Bond Funds, including mutual funds and Exchange Traded Funds (ETFs), that invest in a wide variety of bonds (both government and corporate) have done well since the financial crisis of 2008 and 2009. The reason why Bond Funds have done well in recent years is because investors who were spooked by the sharp drop in the stock market in 2008 and 2009 sought out safer places to invest their money. Not wanting to put their cash in low yielding bank savings accounts, investors piled into Bond Funds, which pushed the price of Bond Funds higher.

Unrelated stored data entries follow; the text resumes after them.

/-! ### Issue (04 R103, R104, R129, R132, R133) -/

/-- Identity of a pass's weights (04 R129). -/
def weightId (unit share : Nat) (b : Bytes) (p : Pass) : WeightId :=
  { unit := unit, share := share, fmtB := p.fmtB
    probs := (withPos p.probs).map fun e => (e.2.w, e.2.wScale, rd b (32 + 32 * e.1) 1) }

/-- Gather numeric flags into the requests or the run that a unit serves: an operation of a step runs for every member of
it (03 R75, 05 R160). -/
def gatherUnit (u : SUnit) (f : BitVec 4) (s : State) : State := foldS u.members (fun t m => gatherFlags m.1 f t) s

/-! ### Spare rows and columns (04 R116 to R119) -/

/-- The physical rows or columns that a mapping around failed ones bypasses: with the fewest active spares whose chain holds
128 sound ones; none when two spares do not suffice (04 R116, R119). -/
def bypassFor (failed : List Nat) : Option (List Nat) :=
  let l := failed.foldl (fun a n => insertNum n a) []
  (((List.range 3).map fun a => l.filter fun x => decide (x ≤ 127 + a)).zip (List.range 3)).findSome? fun e =>
    if e.1.length = e.2 then some e.1 else none

/-- The failed spares among failed rows or columns. -/
def failedSpares (failed : List Nat) : List Nat := [128, 129].filter failed.contains

/-- Spare rows or columns still unused and healthy (04 R136): beyond the end of the chain, and not failed. -/
def spareLines (byp bad : List Nat) : Nat :=
  ([128, 129].filter fun x => decide (127 + byp.length < x) && !bad.contains x).length

/-- The physical row or column of a logical one: bypassed ones are skipped (04 R116). -/
def physLine (byp : List Nat) (i : Nat) : Nat := (((List.range 130).filter fun x => !byp.contains x)[i]?).getD 0

/-- Whether a physical row or column carries a logical one. -/
def lineInUse (byp : List Nat) (x : Nat) : Bool := (List.range 128).any fun i => physLine byp i == x

/-- A residue mismatch (04 R132): flags, location, teardown, drain, record. -/
def residueError (g slot col : Nat) (s : State) : State :=
  let s1 := modCluster g (fun c => { c with
    fault := c.fault ||| 1, faultLoc := BitVec.ofNat 32 (0xFF + 256 * (col % 256)), drain := true }) s
  irqEval false (64 + g) (tearDown g slot 1 (evCount (64 + g) 9 1 s1))

/-- A range outside the allocation (04 R133): the pass does not issue. -/
def rangeError (g slot : Nat) (s : State) : State :=
  irqEval false (64 + g) (tearDown g slot 2 (modCluster g (fun c => { c with fault := c.fault ||| 2 }) s))

/-- The counters of passes issued on a cluster, of so many issue slots each (04 R104, R129, R134; 14 R543). -/
def countPasses (g : Nat) (u : SUnit) (n slots stalls : Nat) (reload : Bool) (s : State) : State :=
  let s1 := modCluster g (fun c => { c with
    passCount := c.passCount + n, stalls := c.stalls + stalls, reloads := c.reloads + b2n reload }) s
  chargeUnit u (128 * slots * n) (fun q => { arrayCycles := q })
    (evCount (64 + g) 3 (b2n reload) (evCount (64 + g) 2 stalls (evCount (64 + g) 1 n s1)))

/-- Whether a pass reuses the resident weights (04 R129): keep_weights is set, the identity matches, and the active registers
hold as many weights as the pass multiplies (the identity leaves out fmt_a, which the depth of 4- and 6-bit weights goes by;
where only that differs the weights load, so that the results are the same bits: DEDUCED, assumption 36). -/
def weightsHit (k : Cluster) (id : WeightId) (p : Pass) : Bool :=
  p.keep && k.weights == some id && (p.probs.map fun x => packedLen p.fmtB (p.stored x) * (32 * x.cols)) == k.active.map fun w => w.1.length
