/-- A lease of a peer that still serves. -/
def liveLease (p : Packet) (s : State) : Option Lease :=
  match mget s.mem.lent (p.arg0.toNat % 4096) with
  | some l => if l.peer = p.src ∧ !l.reclaimed then some l else none
  | none => none

/-- LENT_WRITE (16 R617): a frame is placed as received (12 R469). -/
def placeLent (p : Packet) (s : State) : State :=
  let off := p.arg1.toNat % 2 ^ 32
  match liveLease p s with
  | some l =>
    if off % 64 = 0 ∧ off + p.payload.length ≤ l.pages * 2097152 then
      sendAll (answerTo p 0x81 Status.ok) (modMem (fun m => { m with
        lent := mset m.lent (p.arg0.toNat % 4096) { l with frames := mset l.frames off p.payload } }) s)
    else sendAll (answerTo p 0x81 Status.refused) s
  | none => sendAll (answerTo p 0x81 Status.refused) s

def execLentWrite (p : Packet) (s : State) : Answer := .next (arrive 0x24 placeLent p s)

/-- The frame that holds a byte offset, with its start. -/
def frameAt (frames : Map Bytes) (off : Nat) : Option (Nat × Bytes) :=
  frames.find? fun f => decide (f.1 ≤ off) && decide (off < f.1 + f.2.length)

/-- LENT_READ (16 R617): bytes of a frame, or REFUSED after a reclaim.  A read of lent bytes that no LENT_WRITE placed is
answered with free bytes: the spec states none. -/
def readLent (p : Packet) (s : State) : State :=
  let off := p.arg1.toNat % 2 ^ 32
  let n := rd p.payload 0 4
  match liveLease p s with
  | none => sendAll (answerTo p 0x84 Status.refused p.arg1.toNat) s
  | some l =>
    match frameAt l.frames off with
    | some f =>
      sendAll (answerTo p 0x84 Status.ok p.arg1.toNat ((f.2.drop (off - f.1)).take n)) s
    | none =>
      let b := (List.range n).map fun i => (Config.free64 (s.free + i)).setWidth 8
      sendAll (answerTo p 0x84 Status.ok p.arg1.toNat b) { s with free := s.free + n }

def execLentRead (p : Packet) (s : State) : Answer := .next (arrive 0x25 readLent p s)

/-- Forget the question a VC1 packet answers. -/
def clearAsked (p : Packet) (s : State) : State :=
  modPair p.src (fun x => { x with
    asked := x.asked.filter fun r => r.seq != p.pairSeq, unacked := x.unacked.filter fun r => r.seq != p.pairSeq }) s

/-- LEASE_GRANT at the borrower (16 R617). -/
def execLeaseGrant (p : Packet) (s : State) : Answer :=
  .next (arrive 0x21 (fun q t => clearAsked q (modMem (fun m => { m with
    borrowed := mset m.borrowed (4096 * q.src + q.arg0.toNat % 4096) { peer := q.src, pages := q.arg1.toNat % 2 ^ 20 } }) t)) p s)

/-! ### Answers (16 R620) -/

/-- PIN_INFO: the binding is checked against the home's answer (11 R400). -/
def pinAnswered (r : PairReq) (p : Packet) (s : State) : State :=
  let st := p.arg0.toNat % 65536
  let v := p.arg1.toNat % 2 ^ 32
  let tid := r.pkt.arg0.toNat
  match r.who.bind (entryOf s) with
  | none => s
  | some x =>
    let e := r.who.getD 0
    if x.state = .drain then
      if st = Status.ok then sendReq { ptype := 0x02, account := x.account, dst := p.src, arg0 := BitVec.ofNat 32 tid
                                       arg1 := BitVec.ofNat 64 v } none s else s
    else
      let imgs := if x.mode = 4 then [x.genImage] else (x.work.profile.map profileImages).getD []
      let b := (imageBinds s imgs).find? fun b => !b.isLocal && b.table == tid && b.home == p.src
      let fl := rd p.payload 9 1
      let chk := if st ≠ Status.ok then st else match b with
        | some b => bindStatus x.account b (rd p.payload 8 1) (rd p.payload 12 4) (rd p.payload 16 8) (rd p.payload 24 2)
            (fl.testBit 1) (fl.testBit 0)
        | none => Status.tableInvalid
      let s1 := if st = Status.ok then
          modFab (fun f => { f with remotePins := f.remotePins ++ [(p.src, tid, v)] })
            (modWork e (fun w => { w with pins := w.pins ++ [(tid, v, some p.src)], fracs := mset w.fracs tid (rd p.payload 10 1) }) s)
        else s
      let s2 := modWork e (fun w => { w with pinsLeft := w.pinsLeft - 1 }) s1
      if chk = Status.ok then s2 else endEntry e chk 0 x.work.stage 0 s2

Many investors have done well over the past two to three years with the strategy of investing their money in Bond Funds, as their money has been earning a decent steady rate of return. The weak economic recovery and reluctance of the Federal Reserve to raise interest rates has caused demand for bonds and Bond Funds to continue to be strong, which has supported the price of Bond Funds, as strong money flows have keep buy side pressure on Bond Funds.
While investors jumped into Bond Funds because they were looking for a safe haven during the 2008 and 2009 financial crisis, investment advisors recommend maintaining a 20% to 30% investment in highly rated bonds during all times to diversify one’s investments across multiple asset classes.
With bonds and Bond Funds currently at elevated levels due to the buying pressure over the past three years, the question must be asked whether buying Bond Funds is currently risky since in a normalized economy the bonds and Bond Funds should revert to their mean and fall in price. Those who brought Bond Funds before or early on in the 2008 and 2009 financial crisis are sitting on good positions that have earned interest over time, and have little risk of losing money on the principal that they invested in Bond Funds. However, those who are contemplating purchasing Bond Funds now, at their current elevated price levels, need to realize that there is a real risk that once the economy returns to normal, and growth rates and interest rates start to rise, the Bond Funds will fall in price, as buying pressure eases and holders of bonds and Bond Funds sell. This will put their investment capital at a risk of a slight loss as the value of the Bond Funds they hold decrease.
The potential for a slight loss from buying Bond Funds now may seem acceptable to some investors since the economy currently appears to be slowing, and another recession may be on our doorstep. Another recession would ensure that Bond Funds will maintain their elevated levels for a prolonged period of time, allowing the buyer of Bond Funds to recoup some of their initial investment via interest payments on the bonds held by the Bond Funds.
It should be noted that due to concerns about defaults in municipal bonds, Bond Funds that invest in municipal bonds are actually at depressed levels, so the risk of buying these funds at elevated levels is not a factor. However, funds invested in municipal bonds could fall substantially if defaults in municipal bonds occur on a widespread scale due to another recession causing cash flow problems for state and local governments. For more information about municipal bonds, see: Municipal Bonds Offer a Safe Way to Earn Tax Free Income.
There are many different Bond Funds that invest in a wide variety of bonds with various bond ratings and maturity dates. Although, the risk associated with buying Bond Funds now and incurring a loss of principal when the economy recovers is something to consider, Bond Funds are worth considering for the relative safe and secure returns that they provide.